According to the above analysis results, the volatile components in the four different varieties of apples were basically similar, while the concentration levels were significantly different. To gain insight into the differences between the volatile compounds of Ruixue, Liangzhi, Crystal Fuji, and Guifei apples, PCA and nearest neighbor analysis were carried out for multivariate statistical analysis [2,36], and the results are shown in Figure 2e,f. As shown in Figure 2e, the variance contributions of PC-1 and PC-2 were 58% and 27%, respectively, with a cumulative variance contribution of 85%, which was much larger than the confidence value of 60%. Ruixue samples were clustered in the bottom-right area, Guifei samples were mainly located in the bottom-left, and the samples of Liangzhi and Crystal Fuji were relatively close to each other and were clustered in the upper-left area (Figure 2e). The result revealed that the volatile profiles of apple samples could be distinguished clearly by GC-IMS combined with the PCA. Similarly, the nearest neighbor analysis also presented the differences in volatility profiles among the four apple samples. The reasons for these differences might be related to the geographical environment, climatic characteristics, varieties, cultivated condition, and so on. The interaction mechanism between aroma compounds such as synergistic and masking effects would be studied in more depth in the future.

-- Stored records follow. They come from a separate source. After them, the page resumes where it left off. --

-- ==== Sys2Proof/Tests/Slice0.lean ====
section
/-!
SUPPORT. Small tests, each expected value from spec/95_test_vectors.md or from a rule's own example, and a witness for
the hypotheses of every statement that has some.
-/

namespace Sys2Proof.Tests

open Sys2Proof Sys2Proof.Machine Sys2Proof.Reference

/-- The state a step ends in, if it ends in one. -/
def nextOf : StepOutcome → Option State
  | .next s => some s
  | .fault _ => none
  | .refused _ => none

/-- One field of the state a command ends in. -/
def afterCommand {α : Type} (i : Instr) (s : State) (field : State → α) : Option α := (nextOf (exec i s)).map field

/-- One field of the state an event ends in, under the default parameters of R8. -/
def afterEvent {α : Type} (e : Event) (s : State) (field : State → α) : Option α :=
  (nextOf (performWith Config.defaults e s)).map field

/-- A filter as after FINIT and FSETP LP, 1024, 0 (95 section 2.2). -/
def lowpass1024 : Filter := { Filter.cleared with f := -1677724, p := 3355442, gain := 8388608, mode := .lowpass }

/-- Reset with that filter as FI[0]. -/
def filterState : State := { State.reset with fi0 := lowpass1024 }

/-- A block of one frame in progress: R70's example values. -/
def blockState : State :=
  { State.reset with audio :=
    { phase := .inBlock, frames := 1, n := 0, buf := [0, 0], wet := [1000, 0], prevWet := 2048, currWet := 2048 } }

/-- The same block with its frame done. -/
def doneState : State := { blockState with audio := { blockState.audio with n := 1 } }

/-- A switch from Bypass to the given effect, at the given phase. -/
def switchState (phase : SelPhase) (new : Effect) : State :=
  { State.reset with dispatcher := { active := .bypass, selPhase := phase, selPrev := .bypass, selNew := new } }

/-- Reset with the given effect active. -/
def effectState (e : Effect) : State :=
  { State.reset with dispatcher := { State.reset.dispatcher with active := e } }

/-- Reset with the given mute machine. -/
def muteStateOf (m : Mute) : State := { State.reset with mute := m }

/-- Reset with the stop flag set. -/
def stoppedState : State := { State.reset with stopFlag := true }

/-- A block of 512 frames of silence in progress, the mute machine as given. -/
def longBlock (m : Mute) : State :=
  { State.reset with
    mute := m
    audio := { phase := .inBlock, frames := 512, n := 0, buf := List.replicate 1024 0, wet := List.replicate 1024 0,
               prevWet := 0, currWet := 0 } }

/-- A run of k FRAME steps of one block counts them all. -/
theorem frames_counted : ∀ (k : Nat) (s : State) (c : Nat), s.audio.phase = .inBlock →
    s.audio.n + k ≤ s.audio.frames → s.audio.buf.length = 2 * s.audio.frames →
    s.audio.wet.length = 2 * s.audio.frames →
    ∃ t, runCountingFrames (List.replicate k .frame) s c = some (t, c + k)
  | 0, s, c, _, _, _, _ => ⟨s, rfl⟩
  | k + 1, s, c, hp, hn, hb, hw => by
    obtain ⟨t, ht, ha, hl⟩ := frame_completes hp (by omega) hb hw
    have hp' : t.audio.phase = .inBlock := by rw [ha]; exact hp
    have hf : t.audio.frames = s.audio.frames := by rw [ha]
    have hn' : t.audio.n = s.audio.n + 1 := by rw [ha]
    have hw' : t.audio.wet = s.audio.wet := by rw [ha]
    have he : frameEnabled s = true := by simp [frameEnabled, hp]; omega
    obtain ⟨u, hu⟩ := frames_counted k t (c + 1) hp' (by omega) (by omega) (by rw [hw']; omega)
    refine ⟨u, ?_⟩
    have : perform .frame s = .next t := ht
    simp only [List.replicate_succ, runCountingFrames, this, he, and_self, if_true, hu]
    congr 2; omega

/-- Stopped, with a block done but not ended and a switch one micro-step from its end. -/
def busyState : State :=
  { doneState with
    stopFlag := true
    dispatcher := { active := .bypass, selPhase := .p4, selPrev := .bypass, selNew := .lowpass } }

/-- That state with its block ended. -/
def endedState : State :=
  { busyState with
    audio := { busyState.audio with phase := .idle, prevWet := 2048 }
    lm := { busyState.lm with tsExit := 7 }
    delivered := [[0, 0]] }

/-- A run's events: the block ends, the switch ends, the host issues NOPs for ever. -/
def fairEvents : Nat → Event
  | 0 => .blockEnd 7
  | 1 => .selStep
  | _ + 2 => .command 0

/-- The states of that run. -/
def fairStates : Nat → State
  | 0 => busyState
  | 1 => endedState
  | _ + 2 => selStep4 endedState

/-- The run is weakly fair under every choice of the parameters. -/
theorem fairRun (p : Params) : FairRun p (fun _ => [.command 0]) fairEvents fairStates where
  steps k := match k with
    | 0 => rfl
    | 1 => rfl
    | _ + 2 => rfl
  offered k h := match k with
    | 0 => nomatch h
    | 1 => nomatch h
    | _ + 2 => List.mem_singleton.2 rfl
  fair a k h := by
    cases a with
    | audio =>
      obtain ⟨e, ha, he, ho⟩ := h (k + 2) (by omega)
      cases e with
      | blockStart f xs now => simp [Event.handedOver] at ho
      | frame => exact nomatch he
      | blockEnd now => exact nomatch he
      | command w => exact nomatch ha
      | acqTick r => exact nomatch ha
      | selStep => exact nomatch ha
      | reset => exact nomatch ha
    | acquisition => exact nomatch (Agent.hasStep_acquisition p _ _).1 (h (k + 2) (by omega))
    | commandPort => exact ⟨k + 2, by omega, rfl, rfl⟩
    | dispatcher => exact absurd rfl ((Agent.hasStep_dispatcher p _ _).1 (h (k + 2) (by omega)))

/-! ## Well-formedness: an ill-formed term for each check (93 U1, U3) -/

theorem test_wellFormed_refuses_mode_5 : (Instr.fsetp .left 5 0 0).wellFormed = false := by decide
theorem test_wellFormed_accepts_mode_4 : (Instr.fsetp .left 4 0 0).wellFormed = true := by decide
theorem test_wellFormed_refuses_select_6 : (Instr.select 6).wellFormed = false := by decide
theorem test_wellFormed_accepts_select_5 : (Instr.select 5).wellFormed = true := by decide
theorem test_wellFormed_refuses_reserved_opcodes :
    [Instr.reservedB, .reservedC, .reservedD, .reservedE, .reservedF].all (fun i => !i.wellFormed) = true := by decide

/-! ## Decoding: words written out from the formats of R47 to R52 -/

theorem test_decode_nop : decode 0b00000000000000000000000000000000 = .nop := by decide
theorem test_decode_fsetp : decode 0b00011010000000000001100000000010 = .fsetp .right 2 1 2050 := by decide
theorem test_decode_fproc : decode 0b00101000000000001100000000000000 = .fproc .right (-16384) := by decide
theorem test_decode_fdup : decode 0b00110100000000000000000000000000 = .fdup .left .right := by decide
theorem test_decode_finit : decode 0b01001000000000000000000000000000 = .finit .right := by decide
theorem test_decode_select : decode 0b01010000000000000000000000000101 = .select 5 := by decide
theorem test_decode_mute : decode 0b01100000000000000000000000000001 = .mute true := by decide
theorem test_decode_getlevel : decode 0b01110000000000000000000000001110 = .getlevel 2 := by decide
theorem test_decode_getload : decode 0b10000000000000000000000000000000 = .getload := by decide
theorem test_decode_rdstat : decode 0b10010000000000000000000000101000 = .rdstat 0x28 := by decide
theorem test_decode_stop : decode 0b10100000000000000000000000000000 = .stop := by decide
theorem test_decode_reserved :
    [0b10110000000000000000000000000000, 0b11000000000000000000000000000000, 0b11010000000000000000000000000000,
      0b11100000000000000000000000000000, 0b11111111111111111111111111111111].map decode =
    [.reservedB, .reservedC, .reservedD, .reservedE, .reservedF] := by decide
theorem test_encode_words :
    [Instr.fsetp .left 0 2048 2048, .fproc .right (-16384), .fdup .left .right, .finit .right, .mute true,
      .rdstat 0x28].map encode =
    [0x10800800, 0x2800C000, 0x34000000, 0x48000000, 0x60000001, 0x90000028] := by decide
theorem test_decodeTableWord : decodeTableWord 32 0x50000003 = some (.select 3) := by decide
theorem test_step_runs_the_fetched_word :
    (nextOf (step (State.reset.withFetchWord 32 0x60000001))).map (fun t => (t.mute, t.pending)) =
    some ({ state := .rampToMute, count := 512 }, []) := by decide

/-! ## Arithmetic (95 sections 2.1, 2.3, 3.1 to 3.3, 5) -/

theorem test_mult : [mult (-1) 1, mult 4194304 3, mult (-4194304) 3, mult 0x7FFFFFFF 0x7FFFFFFF,
    mult (-2147483648) (-2147483648), mult (-2147483648) 0x7FFFFFFF, mult 83886080 83886080] =
    [-1, 1, -2, -512, 0, 256, 838860800] := by decide
theorem test_fixedToSample : [-129, -128, 127, 128, 8388480, 9000000, -8388736, -8388737].map fixedToSample =
    [-1, 0, 0, 1, 32767, 32767, -32768, -32768] := by decide
theorem test_softClip_wraps : clampWord (softClip 153062982) SAT = 83886080 := by decide
theorem test_shape : [0, 255, 256, 2048, 3000, 3954, 3955, 4095].map shape = [0, 0, 1, 512, 1609, 3684, 3687, 4093] := by
  decide
theorem test_wetGain_falls_by_truncation :
    [wetGain 4095 0 0 4, wetGain 4095 0 1 4, wetGain 4095 0 2 4, wetGain 4095 0 3 4] = [4095, 3072, 2048, 1024] := by
  decide
theorem test_mix_floors : [mix 2048 1 0, mix 0 7 1000, mix 0 7 (-1), mix 4095 (-32768) 5, mix 4095 32767 5] =
    [0, 999, -1, -32760, 32759] := by decide
theorem test_muteApply : [muteApply 1000 511, muteApply (-1000) 511, muteApply (-32768) 1, muteApply 32767 2] =
    [998, -999, -64, 127] := by decide

/-! ## Commands -/

theorem test_fsetp_coefficients :
    afterCommand (.fsetp .left 0 2048 2048) State.reset (fun t => (t.fi0.f, t.fi0.p, t.fi0.q, t.fi0.gain, t.fi0.mode)) =
    some (3355442, 5872025, 6186598, 16777216, .lowpass) := by decide
theorem test_fsetp_override_of_bandpass :
    afterCommand (.fsetp .right 2 4000 1000) State.reset (fun t => (t.fi1.q, t.fi1.mode)) =
    some (2071511, .disabled) := by decide
theorem test_fproc_first_sample_taps : lowpass1024.advance 16384 =
    { lowpass1024 with b0 := 4194304, b1 := 1677721, b2 := 671088, b3 := 268435, b4 := 107371 } := by decide
theorem test_fproc_first_sample : (lowpass1024.fproc 16384).2 = 419 := by
  show fixedToSample (lowpass1024.advance 16384).lowpassTap = 419
  rw [test_fproc_first_sample_taps]
  decide
theorem test_fproc_bypass_answers_the_input :
    afterCommand (.fproc .left (-5)) { filterState with fi0 := { lowpass1024 with mode := .bypass } } (fun t => t.result) =
    some (-5) := by decide
theorem test_fdup_copies_mode : afterCommand (.fdup .left .right) filterState (fun t => (t.fi1.p, t.fi1.mode)) =
    some (3355442, .lowpass) := by decide
theorem test_finit_clears : afterCommand (.finit .left) filterState (fun t => t.fi0) = some Filter.cleared := by decide
theorem test_select_3 : afterCommand (.select 3) State.reset (fun t => t.dispatcher) =
    some { active := .bypass, selPhase := .p1, selPrev := .bypass, selNew := .lowpass } := by decide
theorem test_select_pending_is_ignored :
    afterCommand (.select 4) (switchState .p1 .lowpass) (fun t => t.dispatcher.selNew) = some .lowpass := by decide
theorem test_mute_starts_a_ramp : afterCommand (.mute true) State.reset (fun t => t.mute) =
    some { state := .rampToMute, count := 512 } := by decide
theorem test_mute_in_a_ramp_is_ignored :
    afterCommand (.mute false) (muteStateOf { state := .rampToMute, count := 509 }) (fun t => t.mute.count) =
    some 509 := by decide
theorem test_getlevel_reads_and_clears :
    afterCommand (.getlevel 2) { State.reset with peak := ⟨1, 2, 999, 4⟩ } (fun t => (t.result, t.peak)) =
    some (999, ⟨1, 2, 0, 4⟩) := by decide
theorem test_getload : afterCommand .getload { State.reset with lm := { State.reset.lm with load := 25 } }
    (fun t => t.result) = some 25 := by decide
theorem test_rdstat_filter_register : afterCommand (.rdstat 0x34)
    { State.reset with fi1 := { Filter.cleared with b0 := -4194304 } } (fun t => t.result) = some 0xFFC00000 := by decide
theorem test_rdstat_reset_values :
    ([0x03, 0x29, 0x2A, 0x19, 0xFF].map fun r => afterCommand (.rdstat r) State.reset (fun t => t.result)) =
    [some 512, some 4, some 0, some 0, some 0] := by decide
theorem test_stop_shows_in_flags : afterCommand (.rdstat 0x11) stoppedState (fun t => t.result) = some 1 := by decide
theorem test_stop : afterCommand .stop State.reset (fun t => t.stopFlag) = some true := by decide
theorem test_nop_and_reserved : ([Instr.nop, .reservedB, .reservedC, .reservedD, .reservedE, .reservedF].map fun i =>
    afterCommand i { State.reset with result := 7 } (fun t => t.result)) = List.replicate 6 (some 7) := by decide

/-! ## Events -/

theorem test_blockStart : afterEvent (.blockStart 2 [100, -200, 300, -400] 1000) State.reset
    (fun t => (t.lm.tsEntry, t.lm.count, t.peak.c0, t.peak.c1, t.audio.wet)) =
    some (1000, 1, 300, 400, [100, -200, 300, -400]) := by decide
theorem test_blockStart_of_an_odd_block_is_refused :
    afterEvent (.blockStart 1 [1, 2, 3] 9) State.reset (fun t => t.audio.phase) = some .idle := by decide
theorem test_frame : afterEvent .frame blockState (fun t => (t.audio.buf, t.peak.c2, t.audio.n)) =
    some ([500, 0], 500, 1) := by decide
theorem test_blockEnd_load :
    afterEvent (.blockEnd 8) { doneState with lm := { tsPStart := 4294967290, tsEntry := 4, tsExit := 0, count := 2, load := 0 } }
      (fun t => (t.lm.load, t.audio.phase)) = some (40, .idle) := by decide
theorem test_acqTick : afterEvent (.acqTick (.value 65535)) State.reset
    (fun t => (t.acq.raw.c0, t.acq.state.c0, t.acq.val.c0, t.acq.chan)) = some (65535, 419423, 204, 1) := by decide
theorem test_acqTick_error : afterEvent (.acqTick .error) State.reset (fun t => (t.acq.state.c0, t.acq.chan)) =
    some (0, 1) := by decide
theorem test_selStep_reports_a_failed_init :
    (nextOf (performWith { Config.defaults with vcaInitOk := false } .selStep (switchState .p3 .vca))).map
      (fun t => (t.fatalFlag, t.dispatcher.selPhase, t.dispatcher.active)) = some (true, .idle, .bypass) := by decide
theorem test_reset : afterEvent .reset stoppedState (fun t => (t.stopFlag, t.mute.count)) = some (false, 512) := by decide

As shown in Table 4 and Figure 2d, the number of esters was the highest, followed by alcohols, aldehydes, and ketones. Esters were an important factor in the richness of the ester flavor of apples [28], whether in quantity or relative content, and this category accounted for the largest proportion. Hexyl acetate, butyl acetate, 3-methylbutyl acetate, pentyl acetate, ethyl 2-methylbutanoate, ethyl butanoate, methyl butanoate, ethyl hexanoate, propyl acetate, ethyl acetate, ethyl pentanoate, and ethyl 2-methylpentanoate were considered the important characteristic esters in apples due to their higher relative concentrations, which was slightly different from the results of GC-MS. A total of 14 esters were detected simultaneously in SBSE-GC-MS and HS-GC-IMS, and the ethyl formate, methyl acetate, methyl hexanoate, heptyl acetate, (E)-2-hexenyl acetate, ethyl propanoate, propyl propanoate hexyl propanoate, ethyl pentanoate, ethyl hexanoate, methyl 2-methylbutanoate, ethyl 2-methylbutanoate, butyl 2-methylbutanoate, hexyl 2-methylbutanoate, ethyl 2-methylpentanoate, 3-methylbutyl acetate, cis-3-hexenyl acetate, and hexyl 2-methylpropanoate were identified only by GC-IMS. A consistent observation was that the content of butyl acetate was lowest in Ruixue, followed by Crystal Fuji, Liangzhi, and Guifei. This trend was consistent with the results of SBSE-GC-MS analysis, indicating that butyl acetate can serve as a potential marker for distinguishing between these apple varieties.
Although alcohols were present in relatively low concentrations, they were crucial components of the overall apple flavor profile. As shown in Table 4, the total relative content of alcohol detected in Guifei apples was significantly higher than that in Ruixue, Liangzhi, and Crystal Fuji apples. Specifically, the contents of 1-penten-3-ol, 3-methyl-1-pentanol, ethanol, 1-propanol, and 2-propanol in Guifei apples exceeded those in the other three samples. There are two additional alcohols (1-butanol and 1-hexanol) that were also identified via SBSE-GC-MS analysis. Among all the identified alcohol compounds, ethanol, 1-butanol, 3-methyl-1-butanol, 1-hexanol, and 2-methyl-1-propanol exhibited higher relative contents than the other alcohols, contributing alcoholic and green sensory notes to the apples.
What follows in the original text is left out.